MEBench: A Novel Benchmark for Understanding Mutual Exclusivity Bias in Vision-Language Models
Anh Thai, Stefan Stojanov, Zixuan Huang, Bikram Boote, James M. Rehg
TL;DR
MEBench tackles mutual exclusivity bias in vision-language models by embedding ME reasoning into spatially contextual scenes and evaluating seven SOTA baselines with a synthetic data generator. The benchmark formalizes a three-part task—localizing known objects, assigning a novel label under ME, and using spatial cues to resolve ambiguity when multiple novel objects appear—enabled by a configurable data-pipeline and variants. Results show that current VLMs often exhibit weak ME bias but can leverage spatial descriptions to improve disambiguation, with certain models like CogVLM excelling at localization yet lagging in spatial reasoning. This work provides a pathway toward more human-like zero-shot generalization in multimodal systems and offers open data and tooling to facilitate reproducibility and further research.
Abstract
This paper introduces MEBench, a novel benchmark for evaluating mutual exclusivity (ME) bias, a cognitive phenomenon observed in children during word learning.

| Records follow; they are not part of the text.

/-! ### Alarms and guard -/

/-- SET_ALARM replaces one kind's settings, its dwells rounded up to 10 ms, and returns the kind's instances to IDLE; the
other kinds keep theirs, and nothing is posted (R115, R116). SET_GUARD replaces the guard's settings, its times rounded up to
10 ms; an enabled guard that stays enabled keeps its value, raised to a floor above it, and its counts, lowered to their new
lengths; otherwise the value becomes 0, the step timer the interval length, the release count 0 and the direction NONE;
nothing is posted (R126). The fields of both replies and their order are log 31, and the widths of the thresholds log 15. -/
def Obligations.AlarmAndGuardSettings : Prop :=
  (∀ (s : State) (q : Req) (i : ScreenIx) (k : AlarmKind) (threshold hysteresis : Int) (raise clear interval count : Nat)
    (latch : Bool),
    (k = .overLevel → 0 ≤ threshold ∧ threshold ≤ 1500 ∧ 0 ≤ hysteresis ∧ hysteresis ≤ 200) →
    (k = .clip → 1 ≤ threshold ∧ threshold ≤ 100) → (k = .silence → 0 ≤ threshold ∧ threshold ≤ 1500) →
    raise ≤ 600000 → clear ≤ 600000 → 1 ≤ interval → interval ≤ 600 → count ≤ 15 →
    let command : Instr :=
      .setAlarm q (i.val + 1) k.code threshold hysteresis raise clear (boolCode latch) interval count
    Served q command s →
      ∃ t, exec command s = .next t ∧
        (∀ id, (t.scr i).alarms.get id = if id.kind = k then Alarm.reset else (s.scr i).alarms.get id) ∧
        (∀ k', k' ≠ k → (t.scr i).alarms.settings k' = (s.scr i).alarms.settings k') ∧
        (t.scr i).alarms.settings k =
          { threshold := if k = .stream then 0 else threshold,
            hysteresis := if k = .overLevel then hysteresis else 0,
            raiseDwell := (raise + 9) / 10 * 10, clearDwell := (clear + 9) / 10 * 10, latch := latch,
            remindInterval := interval, remindLimit := count } ∧
        t = ({ s.beginService with
            screens := s.screens.set i { s.scr i with alarms := (t.scr i).alarms } }).pushPath
          { tag := q.tag, kind := 0x50, payload := 0x00 :: settingsFields k ((t.scr i).alarms.settings k) }) ∧
  (∀ (s : State) (q : Req) (i : ScreenIx) (on : Bool) (step interval : Nat) (floor : Int) (release : Nat),
    1 ≤ step → step ≤ 12 → 91 ≤ interval → interval ≤ 5000 → -60 ≤ floor → floor ≤ 0 → 991 ≤ release →
    release ≤ 60000 → Served q (.setGuard q (i.val + 1) (boolCode on) step interval floor release) s →
      let g := (s.scr i).guard
      let interval' := (interval + 9) / 10 * 10
      let release' := (release + 9) / 10 * 10
      let keep := on = true ∧ g.enabled = true
      let g' : GuardBlock :=
        { enabled := on, value := if keep then max g.value floor else 0, step := step, interval := interval',
          floor := floor, release := release',
          stepTimer := if keep then min g.stepTimer (interval' / 10) else interval' / 10,
          releaseCount := if keep then min g.releaseCount (release' / 10) else 0,
          direction := if keep then g.direction else .none }
      exec (.setGuard q (i.val + 1) (boolCode on) step interval floor release) s =
        .next (({ s.beginService with screens := s.screens.set i { s.scr i with guard := g' } }).pushPath
          { tag := q.tag, kind := 0x52,
            payload := [0x00, BitVec.ofNat 8 (boolCode on), BitVec.ofNat 8 step] ++ u32 interval' ++ s16 floor ++
              u32 release' ++ s16 g'.value }))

Unlike traditional ME tasks, MEBench further incorporates spatial reasoning to create more challenging and realistic evaluation settings. We assess the performance of state-of-the-art vision-language models (VLMs) on this benchmark using novel evaluation metrics that capture key aspects of ME-based reasoning. To facilitate controlled experimentation, we also present a flexible and scalable data generation pipeline that supports the construction of diverse annotated scenes.